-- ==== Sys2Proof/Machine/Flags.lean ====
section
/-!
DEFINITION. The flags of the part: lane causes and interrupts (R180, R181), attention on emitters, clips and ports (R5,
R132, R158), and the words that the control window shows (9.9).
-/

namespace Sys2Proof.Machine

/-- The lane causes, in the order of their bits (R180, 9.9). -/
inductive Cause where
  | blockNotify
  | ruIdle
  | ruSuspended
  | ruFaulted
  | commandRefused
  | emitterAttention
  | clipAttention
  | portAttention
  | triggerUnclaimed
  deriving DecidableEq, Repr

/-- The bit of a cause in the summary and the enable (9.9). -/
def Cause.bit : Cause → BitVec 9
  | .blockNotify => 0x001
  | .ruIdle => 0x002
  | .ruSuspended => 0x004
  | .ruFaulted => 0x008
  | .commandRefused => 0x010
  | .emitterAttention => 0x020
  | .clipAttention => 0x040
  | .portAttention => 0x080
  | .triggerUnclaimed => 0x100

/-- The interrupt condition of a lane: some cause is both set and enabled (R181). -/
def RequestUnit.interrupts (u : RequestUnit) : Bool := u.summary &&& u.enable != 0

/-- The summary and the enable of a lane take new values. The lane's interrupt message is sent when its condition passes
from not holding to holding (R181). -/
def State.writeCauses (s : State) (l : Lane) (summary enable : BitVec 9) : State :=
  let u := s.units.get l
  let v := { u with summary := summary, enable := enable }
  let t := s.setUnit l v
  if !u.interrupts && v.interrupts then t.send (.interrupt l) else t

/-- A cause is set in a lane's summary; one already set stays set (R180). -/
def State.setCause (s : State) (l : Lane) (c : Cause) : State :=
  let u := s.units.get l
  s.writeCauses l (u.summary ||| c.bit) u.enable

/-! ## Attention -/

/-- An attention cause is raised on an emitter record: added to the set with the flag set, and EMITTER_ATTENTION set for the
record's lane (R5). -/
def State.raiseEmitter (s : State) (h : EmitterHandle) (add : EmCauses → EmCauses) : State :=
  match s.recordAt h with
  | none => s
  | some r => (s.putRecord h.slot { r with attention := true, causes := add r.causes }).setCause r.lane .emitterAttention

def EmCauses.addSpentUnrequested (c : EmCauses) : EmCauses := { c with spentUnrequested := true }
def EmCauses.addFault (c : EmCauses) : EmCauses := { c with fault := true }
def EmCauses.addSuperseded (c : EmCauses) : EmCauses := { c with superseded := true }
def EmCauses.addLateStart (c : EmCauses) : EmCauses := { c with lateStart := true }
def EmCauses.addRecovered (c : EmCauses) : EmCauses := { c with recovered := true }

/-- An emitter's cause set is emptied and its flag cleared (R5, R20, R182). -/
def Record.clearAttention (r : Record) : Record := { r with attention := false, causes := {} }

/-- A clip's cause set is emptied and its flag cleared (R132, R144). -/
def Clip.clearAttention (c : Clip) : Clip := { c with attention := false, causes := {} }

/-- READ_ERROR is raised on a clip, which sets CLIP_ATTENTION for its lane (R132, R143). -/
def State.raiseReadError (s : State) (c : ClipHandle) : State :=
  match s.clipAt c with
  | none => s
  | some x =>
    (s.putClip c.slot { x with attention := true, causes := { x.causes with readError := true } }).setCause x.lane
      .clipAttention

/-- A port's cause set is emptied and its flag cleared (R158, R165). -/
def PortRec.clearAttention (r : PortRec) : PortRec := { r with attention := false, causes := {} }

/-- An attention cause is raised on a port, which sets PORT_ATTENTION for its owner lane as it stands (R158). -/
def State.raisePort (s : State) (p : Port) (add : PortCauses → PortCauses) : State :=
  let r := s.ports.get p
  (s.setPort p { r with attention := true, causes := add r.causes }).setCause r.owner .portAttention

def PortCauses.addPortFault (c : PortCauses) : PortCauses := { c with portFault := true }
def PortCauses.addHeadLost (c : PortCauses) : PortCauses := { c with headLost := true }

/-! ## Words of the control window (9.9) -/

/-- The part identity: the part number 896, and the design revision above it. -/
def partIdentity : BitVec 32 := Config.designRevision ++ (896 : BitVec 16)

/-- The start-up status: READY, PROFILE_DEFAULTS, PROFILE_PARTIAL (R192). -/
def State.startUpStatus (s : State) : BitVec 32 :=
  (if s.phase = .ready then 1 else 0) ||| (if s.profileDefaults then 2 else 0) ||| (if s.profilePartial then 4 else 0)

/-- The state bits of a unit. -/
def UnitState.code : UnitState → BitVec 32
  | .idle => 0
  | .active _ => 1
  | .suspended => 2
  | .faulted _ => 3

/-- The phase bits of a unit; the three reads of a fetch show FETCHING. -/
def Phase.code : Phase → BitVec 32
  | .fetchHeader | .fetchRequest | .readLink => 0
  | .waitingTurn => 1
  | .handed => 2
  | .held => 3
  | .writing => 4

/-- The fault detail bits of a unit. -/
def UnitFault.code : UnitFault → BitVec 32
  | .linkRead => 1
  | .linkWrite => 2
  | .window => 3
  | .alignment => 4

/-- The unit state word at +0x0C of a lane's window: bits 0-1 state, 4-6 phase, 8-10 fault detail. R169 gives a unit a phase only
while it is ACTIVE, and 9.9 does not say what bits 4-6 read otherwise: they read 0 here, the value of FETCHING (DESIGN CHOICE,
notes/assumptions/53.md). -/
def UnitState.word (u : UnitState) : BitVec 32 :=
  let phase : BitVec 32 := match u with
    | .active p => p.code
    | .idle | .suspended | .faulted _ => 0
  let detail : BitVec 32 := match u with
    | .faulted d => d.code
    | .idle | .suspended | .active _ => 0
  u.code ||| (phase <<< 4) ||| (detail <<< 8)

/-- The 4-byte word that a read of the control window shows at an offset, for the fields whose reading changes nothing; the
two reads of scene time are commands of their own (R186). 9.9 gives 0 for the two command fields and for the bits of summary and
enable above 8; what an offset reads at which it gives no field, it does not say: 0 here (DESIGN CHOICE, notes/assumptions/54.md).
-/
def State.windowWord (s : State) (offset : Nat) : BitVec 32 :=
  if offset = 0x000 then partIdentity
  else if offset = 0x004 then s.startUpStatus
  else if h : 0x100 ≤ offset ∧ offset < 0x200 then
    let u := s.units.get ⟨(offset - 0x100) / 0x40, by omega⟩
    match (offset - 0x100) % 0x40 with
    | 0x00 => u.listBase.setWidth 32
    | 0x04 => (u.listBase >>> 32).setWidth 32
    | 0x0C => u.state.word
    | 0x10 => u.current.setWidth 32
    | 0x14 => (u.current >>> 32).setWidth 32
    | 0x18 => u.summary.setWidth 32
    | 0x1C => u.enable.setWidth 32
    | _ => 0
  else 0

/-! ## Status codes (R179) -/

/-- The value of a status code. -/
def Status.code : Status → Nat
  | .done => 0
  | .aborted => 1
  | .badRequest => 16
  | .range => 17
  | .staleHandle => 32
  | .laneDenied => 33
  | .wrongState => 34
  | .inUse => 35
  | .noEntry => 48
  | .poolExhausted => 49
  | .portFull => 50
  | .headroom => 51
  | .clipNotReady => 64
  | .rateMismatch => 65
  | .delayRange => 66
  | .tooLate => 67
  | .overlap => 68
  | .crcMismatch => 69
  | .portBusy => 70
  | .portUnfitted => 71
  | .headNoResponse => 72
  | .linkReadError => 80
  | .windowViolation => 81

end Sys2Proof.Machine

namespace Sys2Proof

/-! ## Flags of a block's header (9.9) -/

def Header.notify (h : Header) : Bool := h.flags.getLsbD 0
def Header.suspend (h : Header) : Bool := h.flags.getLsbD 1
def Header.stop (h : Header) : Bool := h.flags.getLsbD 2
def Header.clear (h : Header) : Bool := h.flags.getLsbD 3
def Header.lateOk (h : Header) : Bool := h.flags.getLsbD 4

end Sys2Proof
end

-*-

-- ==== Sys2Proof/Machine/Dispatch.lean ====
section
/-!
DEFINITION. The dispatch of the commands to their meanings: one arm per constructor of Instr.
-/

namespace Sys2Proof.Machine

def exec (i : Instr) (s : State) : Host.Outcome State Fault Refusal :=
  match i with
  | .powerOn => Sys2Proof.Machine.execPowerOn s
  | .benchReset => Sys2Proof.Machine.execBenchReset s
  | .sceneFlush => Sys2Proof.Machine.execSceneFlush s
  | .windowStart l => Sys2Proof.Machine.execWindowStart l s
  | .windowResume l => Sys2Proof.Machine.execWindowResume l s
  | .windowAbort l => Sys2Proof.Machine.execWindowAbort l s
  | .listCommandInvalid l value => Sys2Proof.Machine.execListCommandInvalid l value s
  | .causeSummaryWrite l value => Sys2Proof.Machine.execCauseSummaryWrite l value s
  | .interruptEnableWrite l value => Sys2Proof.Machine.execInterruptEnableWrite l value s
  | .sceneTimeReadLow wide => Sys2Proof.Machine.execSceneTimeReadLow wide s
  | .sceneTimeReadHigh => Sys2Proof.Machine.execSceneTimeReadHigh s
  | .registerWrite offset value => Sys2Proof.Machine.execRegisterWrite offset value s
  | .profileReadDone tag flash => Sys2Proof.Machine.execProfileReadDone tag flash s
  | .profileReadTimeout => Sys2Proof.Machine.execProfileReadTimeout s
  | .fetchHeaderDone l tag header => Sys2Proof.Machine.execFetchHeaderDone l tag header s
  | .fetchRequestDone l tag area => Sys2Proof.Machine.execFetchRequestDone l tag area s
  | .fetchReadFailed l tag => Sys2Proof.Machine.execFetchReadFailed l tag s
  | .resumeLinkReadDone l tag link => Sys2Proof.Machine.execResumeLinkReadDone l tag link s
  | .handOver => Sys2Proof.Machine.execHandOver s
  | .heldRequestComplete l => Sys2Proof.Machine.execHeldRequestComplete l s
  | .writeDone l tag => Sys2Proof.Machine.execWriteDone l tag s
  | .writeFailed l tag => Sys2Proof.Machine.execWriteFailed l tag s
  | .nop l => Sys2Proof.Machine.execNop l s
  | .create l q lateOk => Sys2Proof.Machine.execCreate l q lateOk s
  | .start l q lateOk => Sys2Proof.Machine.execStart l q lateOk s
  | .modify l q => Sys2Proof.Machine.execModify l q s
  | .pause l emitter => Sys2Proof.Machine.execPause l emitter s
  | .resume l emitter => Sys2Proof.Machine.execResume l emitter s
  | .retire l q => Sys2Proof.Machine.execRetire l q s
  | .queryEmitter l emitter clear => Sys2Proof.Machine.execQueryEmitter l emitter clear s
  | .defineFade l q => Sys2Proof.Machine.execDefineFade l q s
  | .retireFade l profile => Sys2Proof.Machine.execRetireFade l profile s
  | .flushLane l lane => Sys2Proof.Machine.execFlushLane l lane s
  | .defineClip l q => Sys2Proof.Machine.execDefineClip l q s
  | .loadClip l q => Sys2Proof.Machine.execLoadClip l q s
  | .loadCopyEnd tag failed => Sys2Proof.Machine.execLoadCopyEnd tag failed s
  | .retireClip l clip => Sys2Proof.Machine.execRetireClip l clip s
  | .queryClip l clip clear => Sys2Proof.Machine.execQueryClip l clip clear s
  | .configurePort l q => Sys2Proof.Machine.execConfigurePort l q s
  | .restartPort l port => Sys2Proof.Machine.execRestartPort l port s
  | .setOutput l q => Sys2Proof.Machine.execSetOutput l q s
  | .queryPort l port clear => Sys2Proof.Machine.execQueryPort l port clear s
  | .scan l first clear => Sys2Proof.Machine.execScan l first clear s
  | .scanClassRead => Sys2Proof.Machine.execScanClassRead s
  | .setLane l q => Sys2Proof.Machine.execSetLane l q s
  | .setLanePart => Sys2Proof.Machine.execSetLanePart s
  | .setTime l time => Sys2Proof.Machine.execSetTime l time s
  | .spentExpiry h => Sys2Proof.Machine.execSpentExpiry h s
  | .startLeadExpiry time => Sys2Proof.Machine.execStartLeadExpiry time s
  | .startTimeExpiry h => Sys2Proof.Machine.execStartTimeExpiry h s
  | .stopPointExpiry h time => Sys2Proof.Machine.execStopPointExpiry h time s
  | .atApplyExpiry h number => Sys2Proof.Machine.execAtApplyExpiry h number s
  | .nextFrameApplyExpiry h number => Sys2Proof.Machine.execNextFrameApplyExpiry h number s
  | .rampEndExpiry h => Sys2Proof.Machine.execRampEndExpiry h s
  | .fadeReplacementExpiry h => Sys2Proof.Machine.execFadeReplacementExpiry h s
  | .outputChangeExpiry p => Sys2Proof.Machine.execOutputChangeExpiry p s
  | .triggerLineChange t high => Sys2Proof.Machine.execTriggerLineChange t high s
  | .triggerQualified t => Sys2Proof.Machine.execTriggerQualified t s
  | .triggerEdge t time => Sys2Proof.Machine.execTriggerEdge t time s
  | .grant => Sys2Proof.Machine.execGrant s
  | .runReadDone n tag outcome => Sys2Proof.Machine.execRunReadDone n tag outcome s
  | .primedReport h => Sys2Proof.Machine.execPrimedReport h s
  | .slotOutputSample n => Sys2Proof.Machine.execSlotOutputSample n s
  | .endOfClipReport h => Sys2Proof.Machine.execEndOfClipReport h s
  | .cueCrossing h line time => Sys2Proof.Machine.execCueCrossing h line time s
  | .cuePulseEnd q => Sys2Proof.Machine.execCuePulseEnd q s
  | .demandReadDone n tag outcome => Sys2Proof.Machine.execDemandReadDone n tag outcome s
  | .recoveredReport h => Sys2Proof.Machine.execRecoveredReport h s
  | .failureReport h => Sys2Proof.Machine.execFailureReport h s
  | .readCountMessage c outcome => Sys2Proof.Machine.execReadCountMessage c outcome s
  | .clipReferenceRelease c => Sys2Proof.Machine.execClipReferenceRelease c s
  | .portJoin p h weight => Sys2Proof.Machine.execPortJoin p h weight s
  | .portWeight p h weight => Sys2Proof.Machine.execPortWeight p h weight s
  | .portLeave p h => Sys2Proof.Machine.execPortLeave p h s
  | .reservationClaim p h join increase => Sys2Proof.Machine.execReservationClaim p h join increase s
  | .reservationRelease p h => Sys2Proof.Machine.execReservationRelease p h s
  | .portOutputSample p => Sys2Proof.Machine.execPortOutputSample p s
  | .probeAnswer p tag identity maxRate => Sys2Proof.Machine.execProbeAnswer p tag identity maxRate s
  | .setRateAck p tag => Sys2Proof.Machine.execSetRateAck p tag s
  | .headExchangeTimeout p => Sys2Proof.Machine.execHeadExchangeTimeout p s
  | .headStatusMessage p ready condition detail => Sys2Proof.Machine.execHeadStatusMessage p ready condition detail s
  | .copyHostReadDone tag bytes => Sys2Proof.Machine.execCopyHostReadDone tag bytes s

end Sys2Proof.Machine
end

-*-

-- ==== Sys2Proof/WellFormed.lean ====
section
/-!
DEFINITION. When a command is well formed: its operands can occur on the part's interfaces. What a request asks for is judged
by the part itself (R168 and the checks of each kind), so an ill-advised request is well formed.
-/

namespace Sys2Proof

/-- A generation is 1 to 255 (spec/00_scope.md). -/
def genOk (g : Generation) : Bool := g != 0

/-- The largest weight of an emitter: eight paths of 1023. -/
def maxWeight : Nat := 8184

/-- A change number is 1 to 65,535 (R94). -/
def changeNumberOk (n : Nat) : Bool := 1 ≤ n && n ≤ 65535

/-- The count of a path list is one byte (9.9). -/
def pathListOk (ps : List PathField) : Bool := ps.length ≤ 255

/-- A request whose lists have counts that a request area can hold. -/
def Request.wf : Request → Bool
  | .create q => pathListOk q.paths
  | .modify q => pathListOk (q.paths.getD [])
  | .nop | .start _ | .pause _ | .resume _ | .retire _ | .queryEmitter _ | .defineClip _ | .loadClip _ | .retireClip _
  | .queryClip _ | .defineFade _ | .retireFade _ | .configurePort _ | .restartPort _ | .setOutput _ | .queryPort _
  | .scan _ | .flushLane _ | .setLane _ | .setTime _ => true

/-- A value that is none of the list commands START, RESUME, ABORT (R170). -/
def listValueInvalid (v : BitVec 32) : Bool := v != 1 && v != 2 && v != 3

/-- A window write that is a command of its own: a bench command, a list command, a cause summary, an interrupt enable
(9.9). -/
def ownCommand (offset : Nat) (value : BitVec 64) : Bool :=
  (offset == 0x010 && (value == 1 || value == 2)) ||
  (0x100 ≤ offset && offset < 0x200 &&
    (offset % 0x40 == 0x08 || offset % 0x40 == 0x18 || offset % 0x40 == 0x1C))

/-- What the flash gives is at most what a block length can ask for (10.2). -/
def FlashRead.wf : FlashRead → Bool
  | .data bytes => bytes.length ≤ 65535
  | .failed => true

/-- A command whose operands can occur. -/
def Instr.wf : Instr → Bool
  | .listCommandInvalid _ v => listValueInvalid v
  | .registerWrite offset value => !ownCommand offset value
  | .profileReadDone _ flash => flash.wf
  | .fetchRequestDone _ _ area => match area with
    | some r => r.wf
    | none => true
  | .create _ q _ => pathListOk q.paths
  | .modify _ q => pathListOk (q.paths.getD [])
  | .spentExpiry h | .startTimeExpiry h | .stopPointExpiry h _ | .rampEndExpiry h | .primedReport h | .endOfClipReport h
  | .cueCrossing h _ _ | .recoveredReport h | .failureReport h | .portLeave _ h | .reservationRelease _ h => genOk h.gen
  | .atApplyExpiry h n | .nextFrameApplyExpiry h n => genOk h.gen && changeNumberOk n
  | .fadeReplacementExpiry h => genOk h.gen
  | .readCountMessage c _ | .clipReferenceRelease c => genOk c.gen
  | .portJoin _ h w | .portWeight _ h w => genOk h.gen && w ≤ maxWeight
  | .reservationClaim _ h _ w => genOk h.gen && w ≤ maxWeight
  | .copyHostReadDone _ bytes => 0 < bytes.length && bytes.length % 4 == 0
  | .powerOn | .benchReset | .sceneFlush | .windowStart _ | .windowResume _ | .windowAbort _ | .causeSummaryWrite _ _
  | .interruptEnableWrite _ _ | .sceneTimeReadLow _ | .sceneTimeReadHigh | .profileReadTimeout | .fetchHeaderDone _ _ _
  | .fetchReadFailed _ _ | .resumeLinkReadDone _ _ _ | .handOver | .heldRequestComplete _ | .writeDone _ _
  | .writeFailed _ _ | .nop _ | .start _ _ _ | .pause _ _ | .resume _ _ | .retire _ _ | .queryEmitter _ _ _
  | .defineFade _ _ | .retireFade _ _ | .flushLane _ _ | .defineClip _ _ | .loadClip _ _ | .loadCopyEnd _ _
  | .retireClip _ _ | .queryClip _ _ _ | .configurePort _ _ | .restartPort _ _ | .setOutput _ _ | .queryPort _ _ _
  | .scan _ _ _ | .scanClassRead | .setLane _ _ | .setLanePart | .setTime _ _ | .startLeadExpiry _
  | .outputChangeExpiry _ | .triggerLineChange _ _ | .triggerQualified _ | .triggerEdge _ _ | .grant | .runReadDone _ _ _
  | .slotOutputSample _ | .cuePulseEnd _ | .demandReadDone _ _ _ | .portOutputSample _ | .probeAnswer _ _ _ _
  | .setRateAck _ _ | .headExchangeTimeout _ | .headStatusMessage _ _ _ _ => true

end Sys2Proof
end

-*-

Where a line of the records includes "retireClip", copy it.

  | .retireClip l clip => Sys2Proof.Machine.execRetireClip l clip s
  | .nop | .start _ | .pause _ | .resume _ | .retire _ | .queryEmitter _ | .defineClip _ | .loadClip _ | .retireClip _
  | .retireClip _ _ | .queryClip _ _ _ | .configurePort _ _ | .restartPort _ _ | .setOutput _ _ | .queryPort _ _ _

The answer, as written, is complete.